L’unica persona che non sono mai riuscito ad intervistare è Donatella Raffai, la giornalista che ha condotto “Chi l’ha visto?” fino al 1994. So di non essermi impegnato al 100% nella sua ricerca, ma a questo punto è diventata quasi una sfida. È anche un po’ una beffa, un paradosso: l’ex conduttrice di “Chi l’ha visto?” completamente sparita! Si dice che si sia trasferita in Francia, ma non è certo.
Tutte le persone che volevo intervistare sono sempre riuscito a trovarle; poi ovviamente è capitato che qualcuno dicesse di no, ma comunque sono sempre riuscito a rintracciare tutti. Di lei non ho trovato neanche un contatto.

Dal punto di vista giornalistico, c’è qualcuno che consideri un maestro, che ti ha insegnato il mestiere, facendoti appassionare giorno dopo giorno?
Anche in questo caso è complicato dare una risposta perché quasi tutte le persone con cui ho lavorato mi hanno fatto appassionare al mestiere e mi hanno insegnato qualcosa.
Sarebbe troppo facile fare dei nomi come Sallusti, Vittorio Feltri o suo figlio Mattia, che è stato mio compagno del ginnasio ed è grazie a lui che mi è nata la passione del giornalismo.
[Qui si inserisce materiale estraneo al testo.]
/-- The stores that a part of a command's end waits for are made: its pieces' writes, its manifests, its status word. -/
def State.nmuWaits (s : State) (c : NmuCmd) : Bool :=
  match c.phase with
  | 0 => !c.toSend.isEmpty || c.sent.any fun u => s.heldIn (u * 4096) 4096
  | 1 => nManifest c.desc && (s.nmuTiles c.desc).2.any fun t => s.heldIn ((s.tileMap c.desc).dstMan + 32 * t) 32
  | _ => s.heldIn c.addr 8

/-- A command goes on with its end as far as no write of it is held. -/
def Act.nmuEnd (a : Nat) : Nat → Act
  | 0 => .done
  | n + 1 =>
    .look fun s =>
      match s.nmu.active.find? fun c => c.addr == a with
      | none => .done
      | some c =>
        .when (!s.nmuWaits c)
          ((match c.phase with
            | 0 => Act.nmuFinish c
            | 1 => .nmuWord c
            | _ => .nmuPost c).andThen (.nmuEnd a n))

/-- A command ends once its pieces have all been sent and have run, with those before them in their stacks' queues. -/
def Act.nmuDone (a : Nat) : Act :=
  .look fun s =>
    match s.nmu.active.find? fun c => c.addr == a with
    | none => .done
    | some c =>
      .when c.toSend.isEmpty ((Act.each (piecesUpTo a s.nmu.pieces) .nmuPiece).andThen (.nmuEnd a 3))

end Sys2Proof.Machine
end

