-- ==== Sys2Proof/Machine/Dispatch.lean ====
section
/-! DEFINITION. The dispatch: one arm for every command, each a direct call of that command's meaning. -/

namespace Sys2Proof.Machine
Al di là di questi grandi personaggi, quindi, citerei invece cronisti semplici che non hanno fatto nessuna fortuna e anzi adesso magari vivacchiano in provincia. Ma negli anni in cui lavoravo con loro ho imparato da tutti qualcosa perché  ho avuto la capacità di cogliere le loro migliori qualità facendole mie e perciò considero tutti questi colleghi un po’ come dei miei maestri.